Я поднял его из лохани, вытер. Одевать не во что было, накинул пока рядно. Где смог, завязал, где булавками сколол. Хорошо, нашлись в ящичке швейной машины три английские булавки.

— Теперь я тебя постригу, побрею.

Оказалось, что я сноровки не потерял. Могу стричь, брить, как в прежние времена. Хотя, наверное, мало кто помнил, что я когда-то стриг, брил. Может, только кто-нибудь из стариков. Но старики поумирали почти все. Молодые стали старые.
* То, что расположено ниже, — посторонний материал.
/-- With the sideband up, or a mailbox request waiting in a running part, outside Ash mode, with the management cores at
work: each supported request is answered with its response, whose known part is nothing (GET_VERSION,
GET_CAPABILITIES, NEGOTIATE_ALGORITHMS), the digest of the certificate chain of slot 0 (GET_DIGESTS, CHALLENGE), that
chain (GET_CERTIFICATE of slot 0) or the measurements named (GET_MEASUREMENTS), followed by bytes the spec leaves to
the message (log 12); any other request, and the chain of another slot, is answered UnsupportedRequest. In Ash mode
every request is answered so. Where the management cores are stopped a sideband request is answered Busy and a mailbox
request waits. (R425, R426, R427, R434, R510) -/
def Obligations.SpdmAnswers : Prop :=
  ∀ (s : State) (t : Transport) (req : Bytes),
    (match t with | .sideband => sidebandUp s | .mailbox => running s && bit (s.rd .secSpdmCtl) 31) = true →
    let rows : List (Instr × Nat × Bytes) := [(.getVersion t req, 0x04, []), (.getCapabilities t req, 0x61, []),
      (.negotiateAlgorithms t req, 0x63, []), (.getDigests t req, 0x01, sha512 (certChain s)), (.getCertificate t 0 req, 0x02, certChain s),
      (.challenge t req, 0x03, sha512 (certChain s))]
    (inAsh s = false → shade s < 2 → s.plat.restart = none →
      (∀ q ∈ rows, exec q.1 s = .next (spdmSend s t q.2.1 (q.2.2 ++ Config.answerBytes q.2.1 (spdmReq s t req ++ q.2.2))))
      ∧ (∀ i : Byte, exec (.getMeasurements t i req) s
          = .next (spdmSend s t 0x60 (measurements s i.toNat ++ Config.answerBytes 0x60 (spdmReq s t req ++ measurements s i.toNat))))
      ∧ (∀ c : Byte, exec (.spdmUnsupportedRequest t c req) s = .next (spdmSend s t 0x7F [7]))
      ∧ ∀ k : Byte, k ≠ 0 → exec (.getCertificate t k req) s = .next (spdmSend s t 0x7F [7]))
    ∧ (inAsh s = true → ∀ q ∈ rows, exec q.1 s = .next (spdmSend s t 0x7F [7]))
    ∧ (inAsh s = false → (2 ≤ shade s ∨ s.plat.restart ≠ none) → ∀ q ∈ rows,
        exec q.1 s = .next (match t with | .sideband => spdmSend s t 0x7F [3] | .mailbox => s))

/-- While the sideband endpoint is up: Set Endpoint ID keeps the ID and answers it, Get Endpoint ID answers it, the
version, type and PLDM discovery requests are answered, GetPDRRepositoryInfo answers 101 records, GetPDR and
GetSensorReading answer the record and the value of sensor ID 1 to 101, an unsupported PLDM command is answered so,
and ENTDAA keeps the dynamic address. Bytes of an answer that the rules do not fix are free (log 12). While it is down
none of them changes anything. (R508, R509) -/
def Obligations.SidebandAnswers : Prop :=
  ∀ s : State,
    let ans := fun (s : State) (code : Nat) (known : Bytes) => emit s (.sideband code (known ++ Config.answerBytes code known))
    (sidebandUp s = true →
      (∀ e : Byte,
        exec (.setEndpointId e) s = .next (ans (modPlat s fun p => { p with eid := e.toNat }) 0x01 [e]))
      ∧ exec .getEndpointId s = .next (ans s 0x02 (natLe 1 s.plat.eid))
      ∧ exec .getMctpVersionSupport s = .next (ans s 0x04 []) ∧ exec .getMessageTypeSupport s = .next (ans s 0x05 [])
      ∧ exec .getTid s = .next (ans s 0x102 []) ∧ exec .getPldmVersion s = .next (ans s 0x103 [])
      ∧ exec .getPldmTypes s = .next (ans s 0x104 []) ∧ exec .getPldmCommands s = .next (ans s 0x105 [])
      ∧ exec .getPdrRepositoryInfo s = .next (ans s 0x350 (natLe 4 101))
      ∧ (∀ h : Nat, 1 ≤ h → h ≤ 101 → exec (.getPdr h) s = .next (ans s 0x351 (natLe 2 h)))
      ∧ (∀ h : Nat, (h = 0 ∨ 101 < h) → exec (.getPdr h) s = .next (ans s 0x351 []))
      ∧ (∀ n : BitVec 16, 1 ≤ n.toNat → n.toNat ≤ 101 →
          exec (.getSensorReading n) s = .next (ans s 0x311 (natLe 2 (s.rdf .ambSens (n.toNat - 1) 0 15 0))))
      ∧ (∀ n : BitVec 16, (n.toNat = 0 ∨ 101 < n.toNat) → exec (.getSensorReading n) s = .next (ans s 0x311 []))
      ∧ (∀ ty cm : Byte, exec (.pldmUnsupportedCmd ty cm) s = .next (emit s (.sideband (0x100 * (ty.toNat + 1) + cm.toNat) [0x05])))
      ∧ ∀ a : Fin 128, exec (.entdaa a) s = .next (modPlat s fun p => { p with i3c := some a.val }))
    ∧ (sidebandUp s = false → ∀ c ∈ [Instr.getEndpointId, .getMctpVersionSupport, .getMessageTypeSupport, .getTid, .getPldmVersion,
        .getPldmTypes, .getPldmCommands, .getPdrRepositoryInfo, .setEndpointId 0, .getPdr 1, .getSensorReading 1, .entdaa 0,
        .pldmUnsupportedCmd 0 0], exec c s = .next s)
А за ними и те, кто помоложе, готовились старыми стать. Вроде недавно молодой был, а глядишь, в волосах седина пробивается, лбы округлились, под глазами мешки, на физиономиях борозды, рытвины. Правда, когда рядом живешь, особо не замечаешь, как старость без удержу подминает людей. Кажется, старики откуда-то приходят в деревню, а молодые уходят и возвращаются уже стариками. И только иногда подивишься, что это те же самые люди. Но, пожалуй, те самые.

Мне пришлось задом опереться о стол, иначе бы не устоять. Волосы у Михала были жесткие, густые, от матери, как и у меня. У Антека со Сташеком волосы отцовские, Сташек почти совсем облысел, да и у Антека проплешины светились, как в дырявой стрехе. Я остриг Михала под бобрик, а то вши прямо кишели. Потом вымыл ему голову.

— Ну а теперь поедим.

Я принес из больницы полпачки чаю, немного сахару, полбуханки хлеба, кусочек сыра, две котлеты. Все это мне санитарка Ядзя на прощанье дала. Вышла за мной в коридор, когда я к ней заглянул, чтобы сказать до свиданья.
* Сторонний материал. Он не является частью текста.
/-! ### setRegion: a versioned region -/

@[simp] theorem setRegion_regs (n : Nat) (r : Region) : (setRegion s n r).regs = s.regs := rfl
@[simp] theorem setRegion_waiting (n : Nat) (r : Region) : (setRegion s n r).waiting = s.waiting := rfl
@[simp] theorem setRegion_shadNs (n : Nat) (r : Region) : (setRegion s n r).shadNs = s.shadNs := rfl
@[simp] theorem setRegion_shadS (n : Nat) (r : Region) : (setRegion s n r).shadS = s.shadS := rfl
@[simp] theorem setRegion_time (n : Nat) (r : Region) : (setRegion s n r).time = s.time := rfl
@[simp] theorem setRegion_mem (n : Nat) (r : Region) : (setRegion s n r).mem = s.mem := rfl
@[simp] theorem setRegion_flips (n : Nat) (r : Region) : (setRegion s n r).flips = s.flips := rfl
@[simp] theorem setRegion_evacs (n : Nat) (r : Region) : (setRegion s n r).evacs = s.evacs := rfl
@[simp] theorem setRegion_scrubs (n : Nat) (r : Region) : (setRegion s n r).scrubs = s.scrubs := rfl
@[simp] theorem setRegion_acc (n : Nat) (r : Region) : (setRegion s n r).acc = s.acc := rfl
@[simp] theorem setRegion_host (n : Nat) (r : Region) : (setRegion s n r).host = s.host := rfl
@[simp] theorem setRegion_hostReqs (n : Nat) (r : Region) : (setRegion s n r).hostReqs = s.hostReqs := rfl
@[simp] theorem setRegion_hostAns (n : Nat) (r : Region) : (setRegion s n r).hostAns = s.hostAns := rfl
@[simp] theorem setRegion_hqe (n : Nat) (r : Region) : (setRegion s n r).hqe = s.hqe := rfl
@[simp] theorem setRegion_seq (n : Nat) (r : Region) : (setRegion s n r).seq = { s.seq with regions := mapSet (fun _ => {}) s.seq.regions n r } := rfl
@[simp] theorem setRegion_lhl (n : Nat) (r : Region) : (setRegion s n r).lhl = s.lhl := rfl
@[simp] theorem setRegion_ports (n : Nat) (r : Region) : (setRegion s n r).ports = s.ports := rfl
@[simp] theorem setRegion_bridges (n : Nat) (r : Region) : (setRegion s n r).bridges = s.bridges := rfl
@[simp] theorem setRegion_mcs (n : Nat) (r : Region) : (setRegion s n r).mcs = s.mcs := rfl
@[simp] theorem setRegion_fab (n : Nat) (r : Region) : (setRegion s n r).fab = s.fab := rfl
@[simp] theorem setRegion_mir (n : Nat) (r : Region) : (setRegion s n r).mir = s.mir := rfl
@[simp] theorem setRegion_das (n : Nat) (r : Region) : (setRegion s n r).das = s.das := rfl
@[simp] theorem setRegion_daAlt (n : Nat) (r : Region) : (setRegion s n r).daAlt = s.daAlt := rfl
@[simp] theorem setRegion_ves (n : Nat) (r : Region) : (setRegion s n r).ves = s.ves := rfl
@[simp] theorem setRegion_gath (n : Nat) (r : Region) : (setRegion s n r).gath = s.gath := rfl
@[simp] theorem setRegion_tkr (n : Nat) (r : Region) : (setRegion s n r).tkr = s.tkr := rfl
@[simp] theorem setRegion_mails (n : Nat) (r : Region) : (setRegion s n r).mails = s.mails := rfl
@[simp] theorem setRegion_snp (n : Nat) (r : Region) : (setRegion s n r).snp = s.snp := rfl
@[simp] theorem setRegion_nmu (n : Nat) (r : Region) : (setRegion s n r).nmu = s.nmu := rfl
@[simp] theorem setRegion_plat (n : Nat) (r : Region) : (setRegion s n r).plat = s.plat := rfl
@[simp] theorem setRegion_hostLine (n : Nat) (r : Region) : (setRegion s n r).hostLine = s.hostLine := rfl
@[simp] theorem setRegion_fij (n : Nat) (r : Region) : (setRegion s n r).fij = s.fij := rfl
@[simp] theorem setRegion_rasSum (n : Nat) (r : Region) : (setRegion s n r).rasSum = s.rasSum := rfl
@[simp] theorem setRegion_out (n : Nat) (r : Region) : (setRegion s n r).out = s.out := rfl
@[simp] theorem setRegion_freeCtr (n : Nat) (r : Region) : (setRegion s n r).freeCtr = s.freeCtr := rfl
@[simp] theorem setRegion_pending (n : Nat) (r : Region) : (setRegion s n r).pending = s.pending := rfl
— Возьмите. — И сунула мне сверток. — Не бежать же сразу в магазин. А поесть надо, как домой вернетесь.

Мне стало неловко, о доме я ей мало чего рассказывал, и неправду в основном, кто ж говорит правду женщине или покойнику. Хотел даже сказать, что меня наверняка с обедом будут ждать. Мол, я предупреждал, что возвращаюсь. Но чего-чего, а что у меня никого нет, Ядзя знала, кому же было ждать? Да и не позволила она мне долго отнекиваться.

— Берите, берите. Ешьте на здоровье. — Я хотел поцеловать ей руку, но она и левую, и правую спрятала за спину. — Да вы что, санитаркины руки целовать! Лучше навестите нас как-нибудь, если на ярмарку приедете, или так, при случае. Весело с вами было. Иной раз обсмеешься. А то всё помирают да помирают.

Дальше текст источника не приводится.